IV. By calf-religion, therefore, we mean a crude, incomplete, unsympathetic imitation of true religion or awkward travesty on genuine faith.—The inferior imitation may not consist literally of two golden images of the calf Mnevis, but the deceptive, underlying Satanry is the same in every period, under many forms of particular manifestation. Anything that takes man a little distance toward the worship of God, but halts him far this side of the true position of a spiritual adoration, is a phase of calf-religion.
Again, superstitious obscurations of the light of revelation, veiling its doctrines from the view of the common people, are but stupid bovine exhibits of unintelligent piety. The system of Islam, an unartistic and unreliable amalgam of Jewish, Persian, and Christian elements, a patchwork of Abraham, Gabriel, and Mohammed, is a colossal calf now planted over a far wider domain than from Bethel to Dan.
So, too, sordid admixtures of greed with godliness, counting godliness without contentment to be great gain, are thoroughly foreign to the purposes and spirit of a true faith, since a calf is no less a calf because made of gold. Such covetousness, from Korah to Simon the sorcerer, and from Simon the sorcerer to modern times, is an unrelenting and irreconcilable foe of spirituality.
Heretical distortions of the faith once delivered to the saints are vealy, too. Heresy is at best immature doctrine, and at worst it is a decaying carrion. Jeroboam’s calves may have been shiny beasts, and his counsel to Israel, ‘Ye have gone up to Jerusalem long enough,’ appeared very plausible. ‘Jerusalem is not up to date’ was what he meant to say, ‘and the doctrines down there are a trifle hard. Let us make our own theology hereafter, up here at Bethel and Dan, where the critical breezes blow freer, where “traditionalists” cease from troubling and innocent innovators are at rest.

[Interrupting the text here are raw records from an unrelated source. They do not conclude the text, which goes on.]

-- ==== Sys2Proof/Machine/Dispatch.lean ====
section
/-! DEFINITION. The dispatch: one arm per constructor of `Instr`, each one call of its meaning. -/

namespace Sys2Proof.Machine
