-- ==== Sys2Proof/Machine/Place.lean ====
section
/-! DEFINITION. A program of one instruction placed on core 0 of die 0, at issue (log 3, DESIGN CHOICE): what a load from outside, a pass and a placement
would leave, as far as fetching and running the instruction needs it. -/

namespace Sys2Proof.Machine

/-- The record ids of the context and of the program, its class, its image and its frame. -/
def demoCtx : Nat := 1
def demoRid : Nat := 2
def demoCk : Nat := ckOf demoRid 0
def demoVa : Nat := 0x4100000000
def demoFrame : Nat := 0x2000000

/-- A launch record of one class of one troupe and one lane, with the matrix unit, scratch, spawn seats, barriers, a note queue and a
segment. -/
def demoLaunch : Launch :=
  ⟨[⟨2, 2, 1⟩, ⟨0, 0, 1⟩], 1, true, true, 128, 1, 1, 4096, 64, 0x80, 0, [⟨0, 0, 2⟩]⟩

def demoResident : Resident :=
  ⟨demoCtx, 0, 0, 0, demoVa, 4096, 0, demoLaunch, 1, [0], 0, 0, 0, [], [], none, false⟩

def demoCls : Cls :=
  ⟨demoRid, demoCtx, 0, 0, 0, true, 0, 0, [0], [4, 1, 2, 3], [], [], [(0, 0x2100000)], 0, false, false, none, none⟩

/-- The bytes of a page table that maps the image's page, at `t`, with its code page readable and executable (R87, R88). -/
def demoTables (m : Memory) (t : Nat) : Memory :=
  let idx (lv : Nat) : Nat := 8 * (demoVa / 2 ^ (12 + 9 * lv) % 512)
  let m := wrNat m (t + idx 3) 8 (1 + (t + 4096))
  let m := wrNat m (t + 4096 + idx 2) 8 (1 + (t + 8192))
  let m := wrNat m (t + 8192 + idx 1) 8 (1 + (t + 12288))
  wrNat m (t + 12288 + idx 0) 8 (mkEntry (demoFrame / 4096) 0 0 5 false false true false)

/-- The state with that program placed, the word `w` its first instruction, and that instruction at issue. -/
def placeWord (s : State) (w : Nat) : State :=
  let root := s.cfg.hdmSize
  let m := wrBytes (demoTables s.dmem root) demoFrame (bytesOfNat 4 w)
  let cx : Ctx := ⟨root, true, 0, 512, 0, 0, 0, 0, 0, [], false, true, 1000, 1000, s.timebase + 100000, 0, [], [], []⟩
  { dropTlbs s demoCtx with
    dmem := m, reserved := s.reserved ++ [⟨root / 4096, 4, 2 * demoCtx⟩], badDev := [], frozen := false, hold := none, icache := [],
    ctxs := tput s.ctxs demoCtx cx, residents := tput s.residents demoRid demoResident, classes := tput s.classes demoCk demoCls,
    troupes := tput s.troupes (pkey demoCk 0) { Troupe.blank with lmask := 1 },
    threads := tput s.threads (tkey demoCk 0 0) { Thread.blank with pc := BitVec.ofNat 64 demoVa, binTimer := 2048 },
    agenda := [], issue := some ⟨demoCk, 0, 1, BitVec.ofNat 64 demoVa⟩ }

end Sys2Proof.Machine
end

V. Still, calves are calves, even if they are new calves, and Jeroboam was wrong, even though he was a radical. His whole scheme of revised Judaism is dismissed by the sacred chronicler with the decisive comment: “This thing became a sin.” That is the trouble with calf-religion. It makes people to sin. The chief trouble with it is not that it causes people to be disappointed and discouraged, but disobedient to the heavenly vision, to the pattern of true piety shown once for all from the mount. No Jeroboam can make a religion. A Divine Author holds the copyright on revelation.
Illustration
‘Riches will cast you off; the world will cast you off; pleasure will fling you from her polluted arms over into the pit; let me tell you of One Who will not—will never cast you off. May I prevail on one and another to come; and cast themselves into His arms; and close this hour with His offered mercy? A great statesman, abandoned in his old age by his sovereign, lay dying one day in England; and it is recorded of him that he said, “If I had served my God as faithfully as I have served my king, He had not cast me off now.” How true, Blessed God! Thou wilt never abandon any who put their trust in Thee. “They that trust in the Lord shall be as Mount Zion, that cannot be moved.” I have seen an earthly master cast off an old, faithful servant. When his hair was grey, and his back was bent, and his arm was withered, and his once stalwart, iron frame was worn out in service, he has been thrown on the parish, or the cold charity of the world. Blessed Jesus! Thou never didst cast off any old servant or old soldier of Thine!’